Dating mr ego
The only account of his wanderings appears in his book Meetings with Remarkable Men. Bennett researched his sources extensively and suggested that these characters were symbolic of the three types of people to whom Gurdjieff referred: No. On his reappearance, as far as the historical record is concerned, the ragged wanderer had transformed into a well-heeled businessman.
Most commentators Each chapter is named after an individual "remarkable man"; many are putatively members of a society of "seekers of truth". His only autobiographical writing concerning this period is Herald of Coming Good.
There, Gurdjieff's wife Julia Ostrowska, the Stjoernvals, the Hartmanns, and the de Salzmanns gathered the fundamentals of his teaching.
Gurdjieff concentrated on his still unstaged ballet, The Struggle of the Magicians.
In spring 1919, Gurdjieff met the artist Alexandre de Salzmann and his wife Jeanne and accepted them as pupils.

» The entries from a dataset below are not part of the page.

/-- R45: what an instruction that writes g(GD) leaves: every other register of the context reads as before, g0 reads 0 whatever was
written to it, the other contexts of the core and every other core are unchanged, the core's memories, the scalar entries, the memory
behind the cores, the module state and what has been sent are unchanged; the pc moves to the next instruction. -/
def Obligations.RegisterWriteFrame : Prop :=
  ∀ (s : State) (p : Nat) (x : Fin 4) (gd : Fin 32) (v : W32), (s.core p).ctxs.length = 4 →
    let t := s.wrote p x gd v
    (t.ctxAt p x).reg gd = (if gd = 0 then 0 else v) ∧
    (∀ r : Fin 32, r ≠ gd → (t.ctxAt p x).reg r = (s.ctxAt p x).reg r) ∧
    (t.ctxAt p x).pc = (s.ctxAt p x).pc + 4 ∧
    (t.ctxAt p x).sc = (s.ctxAt p x).sc ∧ (t.ctxAt p x).v = (s.ctxAt p x).v ∧
    (t.ctxAt p x).queues = (s.ctxAt p x).queues ∧ (t.ctxAt p x).stall = (s.ctxAt p x).stall ∧
    (∀ y : Fin 4, y ≠ x → t.ctxAt p y = s.ctxAt p y) ∧
    (∀ q : Nat, q ≠ p → t.core q = s.core q) ∧
    (∀ a : Nat, Memory.byte (t.core p).dmem a = Memory.byte (s.core p).dmem a ∧
                Memory.byte (t.core p).cs a = Memory.byte (s.core p).cs a) ∧
    (t.core p).banks = (s.core p).banks ∧ (t.core p).mordant = (s.core p).mordant ∧
    t.mem = s.mem ∧ t.obj = s.obj ∧ t.mstate = s.mstate ∧ t.steps = s.steps ∧ t.out = s.out

/-- R48, R50, R197: LW, SW and LCS at an address that the context may use, aligned to 4 B. LW reads the word of data memory, or where it has a
parity hit the context stops; SW writes it, and every byte of data memory outside those four, and of the core store, reads as before; LCS reads
a core-store word that holds no poison. -/
def Obligations.LoadsAndStores : Prop :=
  ∀ (s : State) (p : Nat) (x : Fin 4) (gd ga : Fin 32) (imm : W16), s.takesInstr p x →
    let k := s.ctxAt p x
    let a := (k.reg ga + imm.signExtend 32).toNat
    (a % 4 = 0 → 4 * k.bind.dmemBase ≤ a → a + 4 ≤ 4 * (k.bind.dmemBase + k.bind.dmemLen) →
      ((s.core p).dataHit a 4 = false →
        exec (.lw p x gd ga imm) s = .next (s.wrote p x gd (BitVec.ofNat 32 (Memory.num (s.core p).dmem a 4)))) ∧
      ((s.core p).dataHit a 4 = true → exec (.lw p x gd ga imm) s = .next ((s.turn p x).controlHit p x.val)) ∧
      ∃ t, exec (.sw p x gd ga imm) s = .next t ∧
        (∀ i : Nat, i < 4 → Memory.byte (t.core p).dmem (a + i) = BitVec.ofNat 8 ((k.reg gd).toNat / 256 ^ i)) ∧
        (∀ c : Nat, c < a ∨ a + 4 ≤ c → Memory.byte (t.core p).dmem c = Memory.byte (s.core p).dmem c) ∧
        (t.core p).cs = (s.core p).cs ∧ (∀ q : Nat, q ≠ p → t.core q = s.core q) ∧ t.mem = s.mem ∧ t.obj = s.obj ∧
        ((s.core p).ctxs.length = 4 → t.ctxAt p x = k.after)) ∧
    (a % 4 = 0 → (s.scope k).reads a 4 = true → (s.core p).csHit a 4 = false →
      exec (.lcs p x gd ga imm) s = .next (s.wrote p x gd (BitVec.ofNat 32 (ofLe ((s.core p).csBytes a 4)))))

/-- R48, R50: branches and jumps. A branch whose condition fails falls through; one whose condition holds, and a jump, go to their target
where it is aligned and in the context's code range, JAL and JALR writing g(GD) = pc + 4; any other target traps the context, as a
command at the control core (queue 5). -/
def Obligations.BranchesAndJumps : Prop :=
  ∀ (s : State) (p : Nat) (x : Fin 4) (gd ga gb : Fin 32) (off imm : W16) (joff : BitVec 21), s.takesInstr p x →
    let k := s.ctxAt p x
    let a := k.reg ga
    let b := k.reg gb
    let code := fun (t : W32) => t.toNat % 4 = 0 ∧ 4 * k.bind.codeBase ≤ t.toNat ∧ t.toNat < 4 * (k.bind.codeBase + k.bind.codeLen)
    let go := fun (gd : Fin 32) (t : W32) (o : Out) =>
      (code t → o = .next ((s.turn p x).setCtx p x.val { k.setReg gd (k.pc + 4) with pc := t, executed := k.executed + 1 })) ∧
      (¬ code t → o = .next ((s.turn p x).trap p x.val 5 k.executed))
    let br := fun (cond : Prop) (o : Out) => (¬ cond → o = .next ((s.turn p x).setCtx p x.val k.after)) ∧
      (cond → go 0 (k.pc + 4 * off.signExtend 32) o)
    br (a = b) (exec (.beq p x ga gb off) s) ∧
    br (a ≠ b) (exec (.bne p x ga gb off) s) ∧
    br (a.toInt < b.toInt) (exec (.blt p x ga gb off) s) ∧
    br (b.toInt ≤ a.toInt) (exec (.bge p x ga gb off) s) ∧
    br (a.toNat < b.toNat) (exec (.bltu p x ga gb off) s) ∧
    br (b.toNat ≤ a.toNat) (exec (.bgeu p x ga gb off) s) ∧
    go gd (k.pc + 4 * joff.signExtend 32) (exec (.jal p x gd joff) s) ∧
    go gd (a + imm.signExtend 32) (exec (.jalr p x gd ga imm) s)

/-- R48, R53, R54: PUSH of the 64 B at data address g(GA), without a parity hit, with PATCH 0. Where the queue has room and already holds an
entry, or the entry has nothing that R50 forbids at the head of a queue, the entry goes to the end of the queue and the pc moves on; into a full
queue the context stalls with it and the pc stays. A stalled PUSH goes on once its queue has room. -/
def Obligations.PushInstruction : Prop :=
  ∀ (s : State) (p : Nat) (x : Fin 4) (queue : Fin 5) (ga gb : Fin 32), (s.core p).ctxs.length = 4 →
    let k := s.ctxAt p x
    let q := k.queue queue.val
    let a := (k.reg ga).toNat
    let e : Line := BitVec.ofNat 512 (ofLe (Memory.bytes (s.core p).dmem a 64))
    let goodHead := fun (e : Line) =>
      entryBad queue.val e = false ∧ (queue.val = qBundle → groupInStatic (s.scope k) e = true)
    (s.takesInstr p x → a + 64 ≤ 32768 → (s.core p).dataHit a 64 = false →
      (q.length < 256 → q ≠ [] ∨ goodHead e →
        ∃ t, exec (.push p x queue ga gb false) s = .next t ∧ (t.ctxAt p x).queue queue.val = q ++ [e] ∧
          (t.ctxAt p x).pc = k.pc + 4 ∧ (t.ctxAt p x).steps = true) ∧
      (256 ≤ q.length →
        exec (.push p x queue ga gb false) s = .next ((s.turn p x).setCtx p x.val { k with stall := .push queue.val e }))) ∧
    (∀ e : Line, s.coreUp p → k.alive = true → k.running = true → k.stall = .push queue.val e → q.length < 256 →
      q ≠ [] ∨ goodHead e →
        ∃ t, exec (.pushResume p x) s = .next t ∧ (t.ctxAt p x).queue queue.val = q ++ [e] ∧
          (t.ctxAt p x).pc = k.pc + 4 ∧ (t.ctxAt p x).stall = .none)

/-- R51, R55: WAITSC goes on where (sc − VALUE) mod 2^16 < 2^15 and stalls the context otherwise; a context so stalled goes on once its
counter satisfies the value; SIGSC adds 1 to its counter; STEPEND stalls the context until every command that it pushed has completed,
and it then returns its token, that is, it runs no longer, and no bank of its own has an open reduction (R94). -/
def Obligations.SyncInstructions : Prop :=
  ∀ (s : State) (p : Nat) (x : Fin 4) (ctr : Fin 16) (value : W16),
    let k := s.ctxAt p x
    let ok := fun (c : Nat) (v : W16) => ((k.counter c).toNat + 2 ^ 16 - v.toNat) % 2 ^ 16 < 2 ^ 15
    (s.takesInstr p x →
      (ok ctr.val value → exec (.waitsc p x ctr value) s = .next ((s.turn p x).setCtx p x.val k.after)) ∧
      (¬ ok ctr.val value →
        exec (.waitsc p x ctr value) s = .next ((s.turn p x).setCtx p x.val { k with stall := .wait ctr.val value })) ∧
      exec (.sigsc p x ctr) s =
        .next ((s.turn p x).setCtx p x.val { k.after with sc := SMap.put 0 ctr.val (k.counter ctr.val + 1) k.sc }) ∧
      exec (.stepend p x) s = .next ((s.turn p x).setCtx p x.val { k.after with stall := .stepend })) ∧
    (s.coreUp p → k.alive = true → k.running = true →
      (∀ (c : Nat) (v : W16), k.stall = .wait c v → ok c v →
        exec (.waitscRelease p x) s = .next (s.setCtx p x.val { k.after with stall := .none })) ∧
      (k.stall = .stepend → k.taken = [] → (∀ e ∈ k.queues, e.2 = []) →
        ∃ t, exec (.stepTokenReturn p x) s = .next t ∧
          ((s.core p).ctxs.length = 4 → t.ctxAt p x = { k with running := false, stall := .none }) ∧
          (∀ b : Nat, b < (s.core p).banks.length → k.bind.owns b = true → ((t.core p).banks.getD b Bank.empty).red = none) ∧
          (∀ q : Nat, q ≠ p → t.core q = s.core q) ∧ t.mem = s.mem ∧ t.obj = s.obj))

In early adulthood, according to his own account Gurdjieff's curiosity led him to travel to Central Asia, Egypt, Iran, India, Tibet and Rome before he returned to Russia for a few years in 1912. He asserts that he has encounters with dervishes, fakirs and descendants of the extinct Essenes, whose teaching had been, he claimed, conserved at a monastery in Sarmoung.
He was always unforthcoming about the source of his teachings. The book also has an overarching quest narrative involving a map of "pre-sand Egypt" and culminating in an encounter with the "Sarmoung Brotherhood".).
Although the dates of his birth vary, the year of 1872 is inscribed in a plate on the gravemarker in the cemetery of Avon, Seine-et-Marne, where his body was buried. Gurdjieff spent his childhood in Kars, which, from 1878 to 1918, was the administrative capital of the Russian-ruled Transcaucasus province of Kars Oblast, a border region recently captured from the Ottoman Empire.
It contained extensive grassy plateau-steppe and high mountains, and was inhabited by a multi-ethnic and multi-confessional population that had a history of respect for travelling mystics and holy men, and for religious syncretism and conversion.